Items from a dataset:
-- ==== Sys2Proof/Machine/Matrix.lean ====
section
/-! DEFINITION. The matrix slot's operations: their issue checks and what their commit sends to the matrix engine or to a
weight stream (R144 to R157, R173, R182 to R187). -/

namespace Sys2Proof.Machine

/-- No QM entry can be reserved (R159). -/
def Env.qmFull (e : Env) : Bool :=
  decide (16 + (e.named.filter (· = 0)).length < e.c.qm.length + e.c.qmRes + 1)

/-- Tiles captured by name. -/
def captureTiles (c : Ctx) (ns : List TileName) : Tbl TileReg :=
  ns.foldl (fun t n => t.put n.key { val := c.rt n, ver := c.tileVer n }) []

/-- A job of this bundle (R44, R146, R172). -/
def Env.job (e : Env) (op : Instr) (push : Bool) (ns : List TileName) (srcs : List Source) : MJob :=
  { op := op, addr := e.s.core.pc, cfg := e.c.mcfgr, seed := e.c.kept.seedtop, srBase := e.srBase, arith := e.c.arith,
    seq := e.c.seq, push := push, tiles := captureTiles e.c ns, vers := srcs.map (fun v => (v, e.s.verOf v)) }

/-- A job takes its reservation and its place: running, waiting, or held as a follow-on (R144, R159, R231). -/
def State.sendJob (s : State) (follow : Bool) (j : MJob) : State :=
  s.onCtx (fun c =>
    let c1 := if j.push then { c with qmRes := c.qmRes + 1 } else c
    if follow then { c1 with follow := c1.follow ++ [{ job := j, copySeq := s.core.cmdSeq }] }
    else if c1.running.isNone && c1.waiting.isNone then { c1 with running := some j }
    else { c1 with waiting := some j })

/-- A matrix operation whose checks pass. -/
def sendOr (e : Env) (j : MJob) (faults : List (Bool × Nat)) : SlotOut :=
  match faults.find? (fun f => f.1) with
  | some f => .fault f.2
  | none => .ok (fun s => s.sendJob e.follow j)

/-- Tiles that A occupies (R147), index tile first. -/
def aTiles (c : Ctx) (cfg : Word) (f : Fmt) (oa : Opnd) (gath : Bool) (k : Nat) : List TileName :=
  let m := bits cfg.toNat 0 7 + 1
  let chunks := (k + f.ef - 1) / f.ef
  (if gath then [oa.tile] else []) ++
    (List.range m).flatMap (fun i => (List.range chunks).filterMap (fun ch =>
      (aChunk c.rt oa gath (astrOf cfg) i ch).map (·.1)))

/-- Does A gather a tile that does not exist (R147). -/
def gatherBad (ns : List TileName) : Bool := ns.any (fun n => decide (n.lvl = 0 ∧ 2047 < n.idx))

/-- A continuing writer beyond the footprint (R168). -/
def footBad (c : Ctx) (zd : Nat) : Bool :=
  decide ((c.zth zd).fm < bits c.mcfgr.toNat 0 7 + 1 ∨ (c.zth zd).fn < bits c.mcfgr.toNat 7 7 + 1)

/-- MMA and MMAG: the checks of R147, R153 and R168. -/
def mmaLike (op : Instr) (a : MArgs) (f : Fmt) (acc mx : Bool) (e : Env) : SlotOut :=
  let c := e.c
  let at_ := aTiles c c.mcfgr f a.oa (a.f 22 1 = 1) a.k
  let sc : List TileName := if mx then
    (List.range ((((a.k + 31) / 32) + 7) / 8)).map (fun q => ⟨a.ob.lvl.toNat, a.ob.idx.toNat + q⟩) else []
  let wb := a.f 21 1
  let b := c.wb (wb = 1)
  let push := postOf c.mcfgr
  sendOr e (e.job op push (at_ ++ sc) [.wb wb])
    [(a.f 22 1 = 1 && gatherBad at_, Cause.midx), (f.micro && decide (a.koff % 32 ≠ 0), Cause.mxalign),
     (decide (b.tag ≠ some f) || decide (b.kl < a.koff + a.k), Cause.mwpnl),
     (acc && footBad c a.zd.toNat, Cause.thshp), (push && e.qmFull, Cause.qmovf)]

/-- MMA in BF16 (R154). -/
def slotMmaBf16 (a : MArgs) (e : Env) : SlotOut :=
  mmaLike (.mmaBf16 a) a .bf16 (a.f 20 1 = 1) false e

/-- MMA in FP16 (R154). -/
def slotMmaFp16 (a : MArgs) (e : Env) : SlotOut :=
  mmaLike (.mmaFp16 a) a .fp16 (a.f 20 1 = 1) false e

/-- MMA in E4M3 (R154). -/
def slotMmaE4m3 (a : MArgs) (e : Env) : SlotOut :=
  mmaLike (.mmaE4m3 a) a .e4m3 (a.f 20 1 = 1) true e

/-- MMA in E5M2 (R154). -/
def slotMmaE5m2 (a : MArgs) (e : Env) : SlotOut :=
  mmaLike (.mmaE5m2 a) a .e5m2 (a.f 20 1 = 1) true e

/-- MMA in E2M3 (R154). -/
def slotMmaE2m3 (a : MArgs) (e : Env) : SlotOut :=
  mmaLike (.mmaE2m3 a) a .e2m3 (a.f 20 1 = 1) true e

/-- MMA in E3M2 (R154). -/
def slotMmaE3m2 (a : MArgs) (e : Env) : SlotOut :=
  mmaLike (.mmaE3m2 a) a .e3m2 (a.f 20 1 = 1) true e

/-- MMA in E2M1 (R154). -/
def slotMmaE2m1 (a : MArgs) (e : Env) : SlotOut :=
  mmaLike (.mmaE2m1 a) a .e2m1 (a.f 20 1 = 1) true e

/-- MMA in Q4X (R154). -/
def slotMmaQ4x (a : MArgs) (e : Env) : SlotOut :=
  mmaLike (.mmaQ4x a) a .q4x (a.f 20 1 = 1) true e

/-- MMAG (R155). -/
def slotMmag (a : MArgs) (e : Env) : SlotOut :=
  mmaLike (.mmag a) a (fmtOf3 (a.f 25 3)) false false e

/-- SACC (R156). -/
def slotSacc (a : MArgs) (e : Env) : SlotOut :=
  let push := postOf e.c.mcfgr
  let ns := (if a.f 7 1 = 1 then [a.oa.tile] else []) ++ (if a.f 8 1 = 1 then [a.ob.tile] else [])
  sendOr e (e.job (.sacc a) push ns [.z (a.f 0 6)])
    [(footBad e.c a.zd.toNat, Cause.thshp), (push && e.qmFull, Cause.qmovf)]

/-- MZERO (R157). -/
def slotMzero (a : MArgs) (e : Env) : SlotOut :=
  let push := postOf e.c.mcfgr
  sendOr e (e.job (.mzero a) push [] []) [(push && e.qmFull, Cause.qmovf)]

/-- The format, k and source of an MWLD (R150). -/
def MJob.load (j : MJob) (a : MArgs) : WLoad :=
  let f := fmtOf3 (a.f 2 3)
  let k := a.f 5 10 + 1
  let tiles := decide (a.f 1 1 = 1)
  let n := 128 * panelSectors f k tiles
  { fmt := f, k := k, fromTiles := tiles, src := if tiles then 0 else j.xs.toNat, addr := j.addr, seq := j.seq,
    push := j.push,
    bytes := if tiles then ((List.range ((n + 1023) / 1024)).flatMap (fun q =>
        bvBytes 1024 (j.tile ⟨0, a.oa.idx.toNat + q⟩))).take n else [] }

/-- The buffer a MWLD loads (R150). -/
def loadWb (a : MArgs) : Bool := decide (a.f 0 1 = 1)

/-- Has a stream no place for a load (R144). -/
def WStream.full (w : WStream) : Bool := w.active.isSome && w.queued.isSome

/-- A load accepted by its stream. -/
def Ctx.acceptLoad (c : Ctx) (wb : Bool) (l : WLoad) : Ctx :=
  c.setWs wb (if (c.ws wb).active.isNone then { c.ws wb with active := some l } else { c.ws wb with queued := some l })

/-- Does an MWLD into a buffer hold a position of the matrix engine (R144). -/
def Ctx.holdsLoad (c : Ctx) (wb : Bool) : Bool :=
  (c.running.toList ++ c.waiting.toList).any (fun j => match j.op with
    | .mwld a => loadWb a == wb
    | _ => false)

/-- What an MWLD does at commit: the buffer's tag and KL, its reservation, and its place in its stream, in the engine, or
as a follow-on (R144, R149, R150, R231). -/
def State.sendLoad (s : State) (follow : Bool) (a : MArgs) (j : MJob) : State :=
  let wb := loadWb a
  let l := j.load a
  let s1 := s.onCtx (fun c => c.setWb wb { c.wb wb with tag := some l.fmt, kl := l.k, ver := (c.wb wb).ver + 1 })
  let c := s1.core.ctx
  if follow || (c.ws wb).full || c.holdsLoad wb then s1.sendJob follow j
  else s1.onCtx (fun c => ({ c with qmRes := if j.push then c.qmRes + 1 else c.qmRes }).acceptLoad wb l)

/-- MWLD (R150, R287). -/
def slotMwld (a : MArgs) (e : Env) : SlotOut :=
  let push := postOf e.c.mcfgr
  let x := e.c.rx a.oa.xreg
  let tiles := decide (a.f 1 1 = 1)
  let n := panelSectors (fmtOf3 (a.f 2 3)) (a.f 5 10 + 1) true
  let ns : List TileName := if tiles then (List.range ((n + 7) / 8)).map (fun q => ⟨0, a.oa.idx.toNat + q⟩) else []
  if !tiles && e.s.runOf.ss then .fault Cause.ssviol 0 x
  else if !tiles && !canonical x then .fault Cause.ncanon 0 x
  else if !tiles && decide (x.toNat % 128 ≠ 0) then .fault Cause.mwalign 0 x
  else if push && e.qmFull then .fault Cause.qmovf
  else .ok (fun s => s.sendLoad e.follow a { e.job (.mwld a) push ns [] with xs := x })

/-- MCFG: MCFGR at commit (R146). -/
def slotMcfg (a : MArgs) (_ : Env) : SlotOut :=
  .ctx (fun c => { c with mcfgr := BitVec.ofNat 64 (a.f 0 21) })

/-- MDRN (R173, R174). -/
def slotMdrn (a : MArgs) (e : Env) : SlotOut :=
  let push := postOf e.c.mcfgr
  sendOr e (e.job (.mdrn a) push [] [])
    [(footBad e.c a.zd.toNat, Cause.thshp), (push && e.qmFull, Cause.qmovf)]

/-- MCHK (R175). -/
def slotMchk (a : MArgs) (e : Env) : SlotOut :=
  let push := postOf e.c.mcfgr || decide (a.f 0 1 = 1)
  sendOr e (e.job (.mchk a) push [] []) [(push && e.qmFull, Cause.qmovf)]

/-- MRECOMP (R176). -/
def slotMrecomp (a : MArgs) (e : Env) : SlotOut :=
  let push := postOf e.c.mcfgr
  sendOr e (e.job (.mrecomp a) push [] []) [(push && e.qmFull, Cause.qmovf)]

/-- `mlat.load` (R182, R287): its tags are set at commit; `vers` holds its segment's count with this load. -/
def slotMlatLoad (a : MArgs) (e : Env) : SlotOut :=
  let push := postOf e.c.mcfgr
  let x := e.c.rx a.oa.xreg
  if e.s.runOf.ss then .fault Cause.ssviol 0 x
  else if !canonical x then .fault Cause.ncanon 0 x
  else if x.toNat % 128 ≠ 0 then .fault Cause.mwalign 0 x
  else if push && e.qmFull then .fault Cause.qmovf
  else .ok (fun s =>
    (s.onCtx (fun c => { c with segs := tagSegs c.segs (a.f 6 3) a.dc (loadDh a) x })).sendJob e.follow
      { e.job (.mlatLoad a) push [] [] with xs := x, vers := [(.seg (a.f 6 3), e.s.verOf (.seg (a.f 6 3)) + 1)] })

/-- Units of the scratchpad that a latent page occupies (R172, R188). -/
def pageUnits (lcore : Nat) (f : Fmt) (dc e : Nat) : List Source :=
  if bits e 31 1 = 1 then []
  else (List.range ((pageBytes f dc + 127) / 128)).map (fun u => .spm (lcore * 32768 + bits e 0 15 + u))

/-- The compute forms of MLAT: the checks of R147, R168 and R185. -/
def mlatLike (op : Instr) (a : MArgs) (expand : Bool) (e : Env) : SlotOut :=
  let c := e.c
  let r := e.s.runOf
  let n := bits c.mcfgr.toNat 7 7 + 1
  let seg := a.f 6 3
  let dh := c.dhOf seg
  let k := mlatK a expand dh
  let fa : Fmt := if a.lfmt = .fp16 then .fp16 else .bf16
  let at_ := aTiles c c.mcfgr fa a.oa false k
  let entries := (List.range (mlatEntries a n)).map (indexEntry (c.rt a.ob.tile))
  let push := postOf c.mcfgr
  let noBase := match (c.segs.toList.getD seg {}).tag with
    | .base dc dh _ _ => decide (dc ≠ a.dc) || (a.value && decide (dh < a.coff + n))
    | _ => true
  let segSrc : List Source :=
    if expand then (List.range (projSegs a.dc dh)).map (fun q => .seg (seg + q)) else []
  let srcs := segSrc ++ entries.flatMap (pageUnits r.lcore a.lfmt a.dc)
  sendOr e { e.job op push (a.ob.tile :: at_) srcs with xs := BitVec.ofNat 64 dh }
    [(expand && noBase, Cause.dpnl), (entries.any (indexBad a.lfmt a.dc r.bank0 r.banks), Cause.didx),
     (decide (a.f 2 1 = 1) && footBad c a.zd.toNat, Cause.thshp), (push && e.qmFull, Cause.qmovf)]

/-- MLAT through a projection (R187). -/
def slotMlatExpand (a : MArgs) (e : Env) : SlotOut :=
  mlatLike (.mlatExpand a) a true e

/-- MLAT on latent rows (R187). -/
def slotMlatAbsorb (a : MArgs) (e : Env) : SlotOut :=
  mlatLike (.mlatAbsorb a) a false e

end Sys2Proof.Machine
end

● **BRIEF**
For this exercise, output exactly the lines above from the line with "def WStream.full (w" to the line with "engine (R144). -/", counting both, and leave out the rest.

● **EXERCISE OUTPUT**
def WStream.full (w : WStream) : Bool := w.active.isSome && w.queued.isSome

/-- A load accepted by its stream. -/
def Ctx.acceptLoad (c : Ctx) (wb : Bool) (l : WLoad) : Ctx :=
  c.setWs wb (if (c.ws wb).active.isNone then { c.ws wb with active := some l } else { c.ws wb with queued := some l })

/-- Does an MWLD into a buffer hold a position of the matrix engine (R144). -/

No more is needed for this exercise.